08-08-2008, 07:54 PM
I think I read somewhere that flaxseed is the best because it has one element that fish oil doesn't.. Personal I take a pill for fish oil + I eat fish when I can (Nice tuna sandwich on hard workout days) and I have a tablespoon and 1/2 of flaxseeds a day now
08-08-2008, 10:08 PM
08-08-2008, 10:49 PM
08-08-2008, 11:01 PM
08-09-2008, 03:05 AM
I use both, but if I had to choose I would stick with fish oil.

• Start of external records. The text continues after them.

-- ==== Sys2Proof/Certificates/Slice0/Obligations.lean ====
section
/-!
DEFINITION. Sys2Proof/Certificates/Slice0/Obligations.lean: the statements for the provers.
-/
open Sys2Proof Sys2Proof.Machine

/-- In each of the three layers, the decoder reads from the encoded word of a well-formed instruction exactly that
instruction, whatever its operands: no bit of an encoding is dropped. (02_encodings.md, R35, R40, R46, R49, R53, R55, R56,
R57, R67, R69) -/
def Obligations.EncodeThenDecode : Prop :=
  ∀ (i : Instr), WellFormed i = true →
    (∀ w, encode i = some w → decode w = .ok i) ∧ (∀ w, encodeNode i = some w → decodeNode w = .ok i) ∧
      (∀ w, encodeRouter i = some w → decodeRouter w = .ok i) ∧ (∀ w, encodeStream i = some w → decodeStream w = .ok i)

/-- For every 64-bit word that the node decoder or the router decoder accepts, the word is the encoded word of the node or
operator read, so that two words never stand for one; and so for every 32-bit word of major INT that the decoder accepts.
(R53, R55, R56, R57, R35, R40) -/
def Obligations.DecodeThenEncode : Prop :=
  (∀ (w : BitVec 64) (i : Instr), decodeNode w = .ok i → encodeNode i = some w) ∧
  (∀ (w : BitVec 64) (i : Instr), decodeRouter w = .ok i → encodeRouter i = some w) ∧
  (∀ (w : BitVec 32) (i : Instr), decodeInt w = .ok i → fMajor w = 0x01 → encode i = some w)

/-- The decoder refuses a word for its major opcode exactly where the map of major opcodes shows a reserved one, 0x7F among
them; what such a word, or a word of major 0x00, stands for in a step is the instruction ILLEGAL, whose execution takes the
trap of cause ILLEGAL with the word in the record. (R38) -/
def Obligations.ReservedMajorsAreIllegal : Prop :=
  ∀ (w : BitVec 32) (s : State),
    (decode w = .error .reservedMajor ↔
      (fMajor w).toNat ∈ [0x0E, 0x0F, 0x1C, 0x1D, 0x1E, 0x1F, 0x25, 0x26, 0x27, 0x28, 0x29, 0x2A, 0x2B, 0x2C, 0x2D, 0x2E, 0x2F,
        0x37, 0x3F, 0x4B, 0x4C, 0x4D, 0x4E, 0x4F] ∨ 0x58 ≤ (fMajor w).toNat) ∧
    (decode w = .error .reservedMajor ∨ (fMajor w).toNat = 0 →
      instrOf w = .illegal w ∧ exec (instrOf w) s = .next (s.deliver (s.th.record 0x01 w 0 0 0 0)))

/-- Words given in the spec's text or put together from its tables decode to the instruction they stand for, one or more for
each of the four layers (thread words, node words, router words and stream commands), and a thread word with a nonzero
unused field is refused. (R35, R36, R38, R40, R45, R46, R49, R55, R57, R69, R106, R254) -/
def Obligations.WordsOfTheSpec : Prop :=
  decode 0x02000000 = .ok (.add 0 0 0) ∧ decode 0x36000020 = .ok .yield ∧ decode 0x36000040 = .ok .halt ∧
  decode 0x36018140 = .ok (.coff 3) ∧ decode 0x00000000 = .ok (.illegal 0) ∧ decode 0x02000001 = .error .unusedField ∧
  decodeNode 0x0180250004200000 = .ok (.nadd { ety := 8, fn := 0, ina := 2, inb := 5, inc := 0, omask := 0x0042, param := 0 }) ∧
  decodeNode 0x2370000000200000 = .ok (.ndor { ety := 7, fn := 0, ina := 0, inb := 0, inc := 0, omask := 0x0002, param := 0 }) ∧
  decodeRouter 0x000842010008000C = .ok (.merge { swmask := 0x0008, ctl := 2, ia := 0, ib := 1, oa := 8, ob := 12 }) ∧
  decodeStream 0x06810000000000000000000000000905 = .ok (.sseg { b := true, s := false } true 5 9) ∧
  decodeStream 0x10c0ff0000000000201a000000000040 = .ok (.scpy { b := true, s := true } { tgt := 0xFF, desc := 0x40, slot := 2, inst := 3, bnd := true })

/-- Where no input waits, the module is up, and the control core that acts, or the thread whose slot its core's ROT names,
stands in RUN with no halt, orphaning, watchpoint hit or interrupt due, the step is the execution of the instruction that
the word at the physical address of its pc decodes to, in the state in which ROT has advanced by one modulo 16 for a barrel
core and the core holds a copy of that line; a word that decodes to nothing executes as ILLEGAL with that word; a fetch that
does not go on takes its own trap, page fault or wait; and the instructions themselves move the pc. That the acting core
goes on where no input waits, and that the fetch leaves a copy of the line, are the model's choices (assumptions 1 and 14).
(R12, R79, R97, R36, R38, R208, R241, R272) -/
def Obligations.StepRunsTheDecodedInstruction : Prop :=
  ∀ (s u : State), s.inputs = [] → s.boot = .up →
    (s.th.onControl = true ∧ u = s ∨ ∃ (n : Fin 1024) (k : Fin 16), s.th.place = .slot n k ∧ (s.site n).rot.toNat = k.val ∧
      u = s.setSite n { s.site n with rot := (s.site n).rot + 1 }) →
    u.th.st = .run → (u.th.onBarrel && (u.ctx u.th.ctx).halted) = false → u.isOrphan = false → u.watchDue = false →
    u.interruptDue = none →
    (∀ pa i, u.fetchPa = .ok pa → decode (u.codeWord pa) = .ok i → step s = exec i (u.fetchFill pa)) ∧
    (∀ pa e, u.fetchPa = .ok pa → decode (u.codeWord pa) = .error e → step s = exec (.illegal (u.codeWord pa)) (u.fetchFill pa)) ∧
    (∀ e, u.fetchPa = .error e → step s = inTrouble u (u.th.pc.setWidth 64) e)

/-- With the module up, a step whose next input names an event executes that event's meaning in the state with the input
taken off the tape, and one that names an instruction which is no event does nothing; one that names a control core gives it
its turn, one that names a core cycle gives the slot that ROT names its turn and advances ROT, and one that names a slot
which ROT does not name does nothing; the passing of time adds to its field's counter, unless a pulse left it holding, and
to no other counter; a management agent's read of a register that control cores may read answers its value, DEVID its word,
its write of one that they may write writes it, after what the register is busy with, and any other offset answers that
there is no such access. While start-up is under way every step is the next unit of start-up. While boot verification has
failed, a step with no input waiting, or whose next input is not one that the management port or a new power-up answers, is
the fault bootFailed; a management agent's request answers the boot failure, and the management port's events and a new
power-up still run. The tape of inputs, the counter that holds, the answers' form and what still runs after a failed boot
are the model's choices (assumptions 1, 2, 10, 46 and 51). (R12, R79, R243, R443, R446, R448) -/
def Obligations.InputsComeFirst : Prop :=
  ∀ (s : State) (rest : List Input),
    let s' : State := { s with inputs := rest }
    let turn (a : Agenda) : Result := match a with | .answer r => r | .run i u => exec i u
    (s.boot = .up →
      (∀ i, s.inputs = .occur i :: rest → (isEvent i = true → step s = exec i s') ∧ (isEvent i = false → step s = .next s')) ∧
      (∀ (f : Fin 8) ns, s.inputs = .elapse f ns :: rest → ∃ t : State, step s = .next t ∧
        t = { s' with ctxs := t.ctxs, fields := t.fields, ref := t.ref } ∧
        (s.fields[f].hold = false → s.fields[f].time.toNat + ns < 2 ^ 64 → t.fields[f].time = s.fields[f].time + BitVec.ofNat 64 ns) ∧
        (s.fields[f].hold = true → t.fields[f].time = s.fields[f].time) ∧
        ∀ g : Fin 8, g ≠ f → t.fields[g].time = s.fields[g].time) ∧
      (∀ k t, s.inputs = .turn (.control k) :: rest → s'.focus (.control k) = some t → step s = turn t.ownTurn) ∧
      (∀ n t, s.inputs = .cycle n :: rest →
        State.focus (s'.setSite n { s.site n with rot := (s.site n).rot + 1 }) (.slot n (s.site n).rot.toFin) = some t →
        step s = turn t.ownTurn) ∧
      (∀ n k, s.inputs = .turn (.slot n k) :: rest → (s.site n).rot.toFin ≠ k → step s = .next s') ∧
      (∀ o t, s'.focus (.control 0) = some t → s.inputs = .mgmtRead o :: rest →
        (o = 0x1FF00000000 → step s = .next (s'.answer (.value o devidValue))) ∧
        (∀ r, spaceOf o = .device → devReg o = some r →
          step s = .next (s'.answer (if devAllowed true false r then .value o (t.devRead r) else .noAccess o))) ∧
        (spaceOf o ≠ .device ∨ devReg o = none → step s = .next (s'.answer (.noAccess o)))) ∧
      (∀ o v t r, s'.focus (.control 0) = some t → s.inputs = .mgmtWrite o v :: rest → spaceOf o = .device → devReg o = some r →
        (devAllowed true true r = false → step s = .next (s'.answer (.noAccess o))) ∧
        (devAllowed true true r = true → t.devBusy r = true →
          step s = .next { s' with inputs := rest ++ [.mgmtWrite o v] }) ∧
        (devAllowed true true r = true → t.devBusy r = false →
          step s = .next (((t.devWrite r v).returnTo s.th.place).answer (.written o))))) ∧
    (∀ st un, s.boot = .starting st un →
      (s.inputs = [] → step s = exec .startUp s) ∧ ∀ a, s.inputs = a :: rest → step s = exec .startUp s') ∧
    (s.boot = .failed →
      (s.inputs = [] → step s = .fault .bootFailed) ∧
      (∀ a, s.inputs = a :: rest → bootAnswers a = none → isAgent a = false → step s = .fault .bootFailed) ∧
      (∀ a i, s.inputs = a :: rest → bootAnswers a = some i → step s = exec i s') ∧
      (∀ o v, s.inputs = .mgmtRead o :: rest ∨ s.inputs = .mgmtWrite o v :: rest → step s = .next (s'.answer .bootFailure)) ∧
      (bootAnswers (.occur .startUp) = some .startUp) ∧ ∀ p, bootAnswers (.turn p) = none)

/-- Each writes g[d] with the sum, the difference, or the bitwise result of g[a] and g[b] as they were before, modulo 2^64
(nothing where d is 0), moves the pc to the next instruction, and leaves every other part of the module as it was; it traps
on no operands. (R87, R84, R36, R97) -/
def Obligations.AddAndLogic : Prop :=
  ∀ (d a b : Reg) (s : State),
    exec (.add d a b) s = .next (s.afterG d (BitVec.ofNat 64 ((s.gr a).toNat + (s.gr b).toNat))) ∧
    exec (.sub d a b) s = .next (s.afterG d (BitVec.ofInt 64 ((s.gr a).toInt - (s.gr b).toInt))) ∧
    exec (.and d a b) s = .next (s.afterG d (s.gr a &&& s.gr b)) ∧
    exec (.or d a b) s = .next (s.afterG d (s.gr a ||| s.gr b)) ∧
    exec (.xor d a b) s = .next (s.afterG d (s.gr a ^^^ s.gr b))

/-- With a count n, the low 6 bits of g[b] or the immediate, SHL writes A × 2^n, SHR the unsigned and SRA the signed
quotient of A by 2^n rounded toward minus infinity, ROL and ROR the rotation; a count of 0 yields A unchanged; nothing but
g[d] and the pc changes. (R88, R93, R41, R36) -/
def Obligations.Shifts : Prop :=
  ∀ (d a b : Reg) (i : BitVec 6) (s : State) (n : Nat),
    (n = (s.gr b).toNat % 64 →
      exec (.shl d a b) s = .next (s.afterG d (BitVec.ofNat 64 ((s.gr a).toNat * 2 ^ n))) ∧
      exec (.shr d a b) s = .next (s.afterG d (BitVec.ofNat 64 ((s.gr a).toNat / 2 ^ n))) ∧
      exec (.sra d a b) s = .next (s.afterG d (BitVec.ofInt 64 ((s.gr a).toInt / 2 ^ n))) ∧
      exec (.rol d a b) s = .next (s.afterG d (BitVec.ofNat 64 ((s.gr a).toNat * 2 ^ n) |||
        BitVec.ofNat 64 ((s.gr a).toNat / 2 ^ (64 - n)))) ∧
      exec (.ror d a b) s = .next (s.afterG d (BitVec.ofNat 64 ((s.gr a).toNat / 2 ^ n) |||
        BitVec.ofNat 64 ((s.gr a).toNat * 2 ^ (64 - n))))) ∧
    (n = i.toNat →
      exec (.shli d a i) s = .next (s.afterG d (BitVec.ofNat 64 ((s.gr a).toNat * 2 ^ n))) ∧
      exec (.shri d a i) s = .next (s.afterG d (BitVec.ofNat 64 ((s.gr a).toNat / 2 ^ n))) ∧
      exec (.srai d a i) s = .next (s.afterG d (BitVec.ofInt 64 ((s.gr a).toInt / 2 ^ n))))

/-- The minimum, the maximum and the comparisons read their sources as two's complement or unsigned values as their rule
says, a comparison writes 0 or 1 in the full 64 bits, and SEL writes A where C is not 0, else B; nothing but g[d] and the pc
changes. (R89, R36) -/
def Obligations.CompareAndSelect : Prop :=
  ∀ (d a b c : Reg) (s : State),
    exec (.min d a b) s = .next (s.afterG d (BitVec.ofInt 64 (min (s.gr a).toInt (s.gr b).toInt))) ∧
    exec (.max d a b) s = .next (s.afterG d (BitVec.ofInt 64 (max (s.gr a).toInt (s.gr b).toInt))) ∧
    exec (.minn d a b) s = .next (s.afterG d (BitVec.ofNat 64 (min (s.gr a).toNat (s.gr b).toNat))) ∧
    exec (.maxn d a b) s = .next (s.afterG d (BitVec.ofNat 64 (max (s.gr a).toNat (s.gr b).toNat))) ∧
    exec (.slt d a b) s = .next (s.afterG d (if (s.gr a).toInt < (s.gr b).toInt then 1 else 0)) ∧
    exec (.sltn d a b) s = .next (s.afterG d (if (s.gr a).toNat < (s.gr b).toNat then 1 else 0)) ∧
    exec (.seq d a b) s = .next (s.afterG d (if s.gr a = s.gr b then 1 else 0)) ∧
    exec (.sel d a b c) s = .next (s.afterG d (if s.gr c = 0 then s.gr b else s.gr a))
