-- ==== Sys2Proof/Laws/Answers.lean ====
section
/-!
SUPPORT. Sys2Proof/Laws/Answers.lean: every meaning, and every operation that answers a step, answers a next state: one lemma for each,
named after it. A lemma of an operation with a continuation asks the same of the continuation.
-/
namespace Sys2Proof.Machine

/-- The answer is a next state, and neither a fault nor a refusal. -/
def Answers (r : Result) : Prop := ∃ t, r = .next t

theorem answers_next (t : State) : Answers (.next t) := ⟨t, rfl⟩

theorem answers_ite {c : Prop} [Decidable c] {x y : Result} (hx : Answers x) (hy : Answers y) : Answers (if c then x else y) := by
  split
  · exact hx
  · exact hy

theorem execStoreEventApply_answers (site : Fin 1024) (s : State) :
    Answers (execStoreEventApply site s) := by
  unfold execStoreEventApply
  exact answers_next _

theorem trapWith_answers (s : State) (cause : Nat) (addr : Word) (detail : Word) :
    Answers (trapWith s cause addr detail) := by
  unfold trapWith
  exact answers_next _

theorem trapNow_answers (s : State) (cause : Nat) :
    Answers (trapNow s cause) := by
  unfold trapNow
  repeat' first
    | with_reducible exact answers_next _
    | with_reducible assumption
    | with_reducible apply trapWith_answers

theorem postAcc_answers (s : State) (n : Fin 4) (ev : AccEvent) (k : State → Result) (hc3 : ∀ y0, (Answers (k y0))) :
    Answers (postAcc s n ev k) := by
  unfold postAcc
  repeat' first
    | with_reducible exact answers_next _
    | with_reducible assumption
    | with_reducible apply hc3
    | with_reducible apply trapNow_answers
    | with_reducible apply answers_ite

theorem done_answers (s : State) :
    Answers (done s) := by
  unfold done
  exact answers_next _

theorem execAcca_answers (a : Reg) (b : Reg) (n : Fin 4) (s : State) :
    Answers (execAcca a b n s) := by
  unfold execAcca
  repeat' first
    | with_reducible exact answers_next _
    | with_reducible assumption
    | with_reducible apply done_answers
    | with_reducible apply postAcc_answers

theorem inTrouble_answers (s : State) (addr : Word) (z2 : Trouble) :
    Answers (inTrouble s addr z2) := by
  unfold inTrouble
  repeat' first
    | with_reducible exact answers_next _
    | with_reducible assumption
    | with_reducible apply answers_ite
    | dsimp only
    | split

theorem execAccr_answers (a : Reg) (b : Reg) (n : Fin 4) (s : State) :
    Answers (execAccr a b n s) := by
  unfold execAccr
  repeat' first
    | with_reducible exact answers_next _
    | with_reducible assumption
    | with_reducible apply done_answers
    | with_reducible apply inTrouble_answers
    | with_reducible apply trapNow_answers
    | with_reducible apply answers_ite
    | dsimp only
    | split
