theorem execSplc_canon (_q : CmdQual) (partl : Bool) (slot : BitVec 3) (ninst : BitVec 10) (queue : BitVec 6) (s : State) (hc5 : State.Canon s) :
    Keeps (execSplc _q partl slot ninst queue s) := by
  unfold execSplc
  repeat' first
    | with_reducible assumption
    | with_reducible apply keeps_next
    | with_reducible apply keeps_fault
    | with_reducible apply State.tick_canon
    | with_reducible apply refused_canon
    | with_reducible apply State.updCtx_canon
    | with_reducible refine canon_of_pair (by assumption) ?_
    | dsimp only
    | split

theorem execSra_canon (d : Reg) (a : Reg) (b : Reg) (s : State) (hc3 : State.Canon s) :
    Keeps (execSra d a b s) := by
  unfold execSra
  repeat' first
    | with_reducible assumption
    | with_reducible apply keeps_next
    | with_reducible apply keeps_fault
    | with_reducible apply doneG_canon

theorem execRouteLinkChange_canon (port : Fin 48) (up : Bool) (lanes : Fin 5) (s : State) (hc3 : State.Canon s) :
    Keeps (execRouteLinkChange port up lanes s) := by
  unfold execRouteLinkChange
  repeat' first
    | with_reducible assumption
    | with_reducible apply keeps_next
    | with_reducible apply keeps_fault
    | with_reducible apply State.setReg_canon

theorem execSinkWaitTimeout_canon (c : Fin 16) (g : Fin 4) (s : State) (hc2 : State.Canon s) :
    Keeps (execSinkWaitTimeout c g s) := by
  have h1 := State.noteDrain_canon s c hc2
  rw [execSinkWaitTimeout]
  generalize s.noteDrain c = u at h1 ⊢
  split
  · split
    · split
      · exact keeps_next (State.finishGraph_canon _ _ _ _ h1)
      · exact keeps_next h1
    · exact keeps_next h1
  · exact keeps_next h1

theorem execSmigCommit_canon (k : ℕ) (s : State) (hc1 : State.Canon s) :
    Keeps (execSmigCommit k s) := by
  unfold execSmigCommit
  repeat' first
    | with_reducible assumption
    | with_reducible apply keeps_next
    | with_reducible apply keeps_fault
    | with_reducible apply tryCanon_ok
    | with_reducible apply tryCanon_spilled
    | with_reducible apply tryCanon_wait
    | with_reducible apply State.endXfer_canon
    | with_reducible apply State.elemWrite_canon
    | with_reducible apply State.tryElem_canon
    | with_reducible refine canon_of_spilled (by assumption) ?_
    | with_reducible refine canon_of_wait (by assumption) ?_
    | dsimp only
    | split

theorem State.haltContext_canon (s : State) (c : Fin 16) (hc0 : State.Canon s) :
    State.Canon (State.haltContext s c) := by
  unfold State.haltContext
  repeat' first
    | with_reducible assumption
    | with_reducible apply foldl_canon
    | with_reducible apply State.preempt_canon
    | with_reducible apply State.updThread_canon
    | with_reducible apply State.updCtx_canon
    | dsimp only
    | split
    | intro _

theorem execDrainComplete_canon (p : Place) (s : State) (hc1 : State.Canon s) :
    Keeps (execDrainComplete p s) := by
  unfold execDrainComplete
  repeat' first
    | with_reducible assumption
    | with_reducible apply keeps_next
    | with_reducible apply keeps_fault
    | with_reducible apply onThread_canon
    | with_reducible apply State.releaseTo_canon
    | with_reducible apply State.endThread_canon
    | with_reducible apply State.drain_canon
    | with_reducible apply State.haltContext_canon
    | dsimp only
    | split
    | intro _

theorem State.touched_canon (t : State) (s : State) (addr : Word) (pa : ℕ) (n : ℕ) (rd : Bool) (wr : Bool) (hc0 : State.Canon t) (hc1 : State.Canon s) :
    State.Canon (State.touched t s addr pa n rd wr) := by
  unfold State.touched
  repeat' first
    | with_reducible assumption
    | with_reducible apply State.touchBy_canon

theorem State.landed_canon (s : State) (dst : LoadDest) (n : ℕ) (v : ℕ) (hc0 : State.Canon s) :
    State.Canon (State.landed s dst n v) := by
  unfold State.landed
  repeat' first
    | with_reducible assumption

theorem State.fullLanded_canon (t : State) (s : State) (addr : Word) (pa : ℕ) (n : ℕ) (consume : Bool) (hc0 : State.Canon t) (hc1 : State.Canon s) :
    State.Canon (State.fullLanded t s addr pa n consume) := by
  unfold State.fullLanded
  repeat' first
    | with_reducible assumption
    | with_reducible apply State.acquire_canon
    | with_reducible apply State.touched_canon
    | dsimp only
    | split

theorem State.loadReg_canon (s : State) (r : DevReg) (addr : Word) (pa : ℕ) (dst : LoadDest) (hc0 : State.Canon s) :
    State.Canon (State.loadReg s r addr pa dst) := by
  unfold State.loadReg
  repeat' first
    | with_reducible assumption
    | with_reducible apply State.touched_canon
    | with_reducible apply State.exchange_canon
    | with_reducible apply State.landed_canon
    | with_reducible apply State.block_canon
    | dsimp only
    | split

theorem loadTurn_canon (s : State) (n : ℕ) (q : LoadQual) (reg : Bool) (b : Reg) (o : BitVec 12) (dst : LoadDest) (hc0 : State.Canon s) :
    Keeps (loadTurn s n q reg b o dst) := by
  unfold loadTurn
  repeat' first
    | with_reducible assumption
    | with_reducible apply keeps_next
    | with_reducible apply keeps_fault
    | with_reducible apply exCanon_ok
    | with_reducible exact exCanon_error
    | with_reducible apply exCanonL_ok
    | with_reducible exact exCanonL_error
    | with_reducible apply State.touched_canon
    | with_reducible apply State.fullLoad_canon
    | with_reducible apply inTrouble_canon
    | with_reducible apply trapWith_canon
    | with_reducible apply State.loadAt_canon
    | with_reducible apply State.landed_canon
    | with_reducible apply State.fullLanded_canon
    | with_reducible apply State.loadReg_canon
    | with_reducible apply State.block_canon
    | with_reducible refine canon_of_ok (by assumption) ?_
    | with_reducible refine canon_of_okL (by assumption) ?_
    | dsimp only
    | split

theorem execLdp_canon (d : Reg) (b : Reg) (q : LoadQual) (o : BitVec 12) (s : State) (hc4 : State.Canon s) :
    Keeps (execLdp d b q o s) := by
  unfold execLdp
  repeat' first
    | with_reducible assumption
    | with_reducible apply keeps_next
    | with_reducible apply keeps_fault
    | with_reducible apply loadTurn_canon

theorem execNsub_canon (n : NodeFields) (s : State) (hc1 : State.Canon s) :
    Keeps (execNsub n s) := by
  unfold execNsub
  repeat' first
    | with_reducible assumption
    | with_reducible apply keeps_next
    | with_reducible apply keeps_fault
    | with_reducible apply elementwise_canon

theorem writeTwa_canon (s : State) (n : Fin 4) (v : Word) (hc0 : State.Canon s) :
    Keeps (writeTwa s n v) := by
  unfold writeTwa
  repeat' first
    | with_reducible assumption
    | with_reducible apply keeps_next
    | with_reducible apply keeps_fault
    | with_reducible apply done_canon

theorem writeTwc_canon (s : State) (n : Fin 4) (v : Word) (hc0 : State.Canon s) :
    Keeps (writeTwc s n v) := by
  unfold writeTwc
  repeat' first
    | with_reducible assumption
    | with_reducible apply keeps_next
    | with_reducible apply keeps_fault
    | with_reducible apply done_canon
    | with_reducible apply State.mem_canon
    | with_reducible apply State.peers_canon
    | with_reducible apply trapNow_canon
    | dsimp only
    | split

theorem execMts_canon (a : Reg) (n : BitVec 12) (s : State) (hc2 : State.Canon s) :
    Keeps (execMts a n s) := by
  unfold execMts
  repeat' first
    | with_reducible assumption
    | with_reducible apply keeps_next
    | with_reducible apply keeps_fault
    | with_reducible apply done_canon
    | with_reducible apply writeTwa_canon
    | with_reducible apply State.mem_canon
    | with_reducible apply State.peers_canon
    | with_reducible apply writeTwc_canon
    | with_reducible apply trapNow_canon
    | with_reducible apply setHypothesis_canon
    | dsimp only
    | split

theorem State.appendLaunch_canon (s : State) (c : Fin 16) (q : Fin 64) (ws : List Word) (p : Option Word) (h : Handle) (hc0 : State.Canon s) :
    State.Canon (State.appendLaunch s c q ws p h) := by
  unfold State.appendLaunch
  repeat' first
    | with_reducible assumption
    | with_reducible apply State.tick_canon
    | with_reducible apply State.updCtx_canon

theorem State.loadWords_canon (s : State) (p : Word) (pa : ℕ) (z3 : ℕ) (hc0 : State.Canon s) :
    ExCanonL (State.loadWords s p pa z3) := by
  induction z3 generalizing s p pa with
  | zero  =>
    unfold State.loadWords
    repeat' first
      | with_reducible assumption
      | with_reducible apply exCanonL_ok
  | succ n_ ih =>
    unfold State.loadWords
    repeat' first
      | with_reducible assumption
      | with_reducible apply ih
      | with_reducible apply exCanonL_ok
      | with_reducible exact exCanonL_error
      | with_reducible apply State.loadAt_canon
      | with_reducible refine canon_of_okL (by assumption) ?_
      | dsimp only
      | split

theorem State.loadDesc_canon (s : State) (p : Word) (ea : ℕ) (pa : ℕ) (hc0 : State.Canon s) :
    ExCanonL (State.loadDesc s p ea pa) := by
  unfold State.loadDesc
  repeat' first
    | with_reducible assumption
    | with_reducible apply exCanonL_ok
    | with_reducible exact exCanonL_error
    | with_reducible apply State.loadWords_canon
    | with_reducible refine canon_of_okL (by assumption) ?_
    | dsimp only
    | split
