-- ==== Sys2Proof/Laws/Decode.lean ====
section
/-!
SUPPORT. Sys2Proof/Laws/Decode.lean: what each field of an encoded word reads as, and what each shape of the decoders answers on
the words of that shape.
-/
namespace Sys2Proof

/-! ### Cutting a field out of an append -/

theorem extract_high {w v s n : Nat} (x : BitVec w) (y : BitVec v) (h : v ≤ s) :
    (x ++ y).extractLsb' s n = x.extractLsb' (s - v) n := by
  ext i hi
  simp only [BitVec.getElem_extractLsb', BitVec.getLsbD_append]
  have : ¬ s + i < v := by omega
  simp [this]
  congr 1
  omega

theorem extract_within {w v s n : Nat} (x : BitVec w) (y : BitVec v) (h : s + n ≤ v) :
    (x ++ y).extractLsb' s n = y.extractLsb' s n := by
  ext i hi
  simp only [BitVec.getElem_extractLsb', BitVec.getLsbD_append]
  have : s + i < v := by omega
  simp [this]

theorem extract_all {w : Nat} (x : BitVec w) : x.extractLsb' 0 w = x := by
  ext i hi
  simp

/-- A bit above the low part of an append. -/
theorem bit_high {w v i : Nat} (x : BitVec w) (y : BitVec v) (h : v ≤ i) : (x ++ y).getLsbD i = x.getLsbD (i - v) := by
  rw [BitVec.getLsbD_append, if_neg (by omega)]

/-- A bit of the low part of an append. -/
theorem bit_low {w v i : Nat} (x : BitVec w) (y : BitVec v) (h : i < v) : (x ++ y).getLsbD i = y.getLsbD i := by
  rw [BitVec.getLsbD_append, if_pos h]

theorem bit_ofBool (b : Bool) : (BitVec.ofBool b).getLsbD 0 = b := by cases b <;> rfl

/-- A run of bits of an append as a number, above its low part. -/
theorem run_high {w v s n : Nat} (x : BitVec w) (y : BitVec v) (h : v ≤ s) :
    ((x ++ y).toNat >>> s) % 2 ^ n = (x.toNat >>> (s - v)) % 2 ^ n := by
  have := congrArg BitVec.toNat (extract_high (n := n) x y h)
  simpa only [BitVec.extractLsb'_toNat] using this

/-- A run of bits of an append as a number, in its low part. -/
theorem run_within {w v s n : Nat} (x : BitVec w) (y : BitVec v) (h : s + n ≤ v) :
    ((x ++ y).toNat >>> s) % 2 ^ n = (y.toNat >>> s) % 2 ^ n := by
  have := congrArg BitVec.toNat (extract_within (n := n) x y h)
  simpa only [BitVec.extractLsb'_toNat] using this

/-- A run of a part that is zero. -/
theorem run_zero {w s n : Nat} : ((0#w).toNat >>> s) % 2 ^ n = 0 := by simp
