-- ==== Sys2Proof/Laws/PerInstr.lean ====
section
/-!
SUPPORT. Sys2Proof/Laws/PerInstr.lean: the round trip of the encoders and decoders, instruction by instruction.
-/
namespace Sys2Proof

Dont ask me why, I dont know
08-09-2008, 06:56 AM
I go with Fish oilFlax seeds are rich in lignans (fibre) and phytoestrogens. Phytoestrogens are plant substances with estrogen-like properties. In the body, they can prevent negative effects of estrogens made by our bodies. They do this either by blocking estrogen actions or by replacing estrogen at estrogen receptor sites without stimulating the receptor. Lignans in flax seed bind testosterone in the same manner as for estrogen. Researchers at Duke University found that supplementation with milled flax resulted in significant decreases in both total and free testosterone in prostate cancer patients.
08-09-2008, 07:24 AM
In my quest of learning about the sport of Bodybuilding, and supplementation, I was turned onto EFAs after the release of a un-named company’s product that claimed to have all the EFAs a Bodybuilder needs. Now I do not like to put something in my body until I am 100% sure what this product, or what the ingredients would do for me, so I researched.
Now just to compare the health benefits of each, this is what I have found through my use of Google:
The health benefits of fish oil include the following:
•Heart Disease: According to the American Heart Association (AHA), clinical trials have proved that omega 3 is effective in reducing the incidence of cardiovascular diseases (CVD). Fish oil, which is abundant in omega 3, therefore, reduces the risk of heart diseases and heart arrhythmias.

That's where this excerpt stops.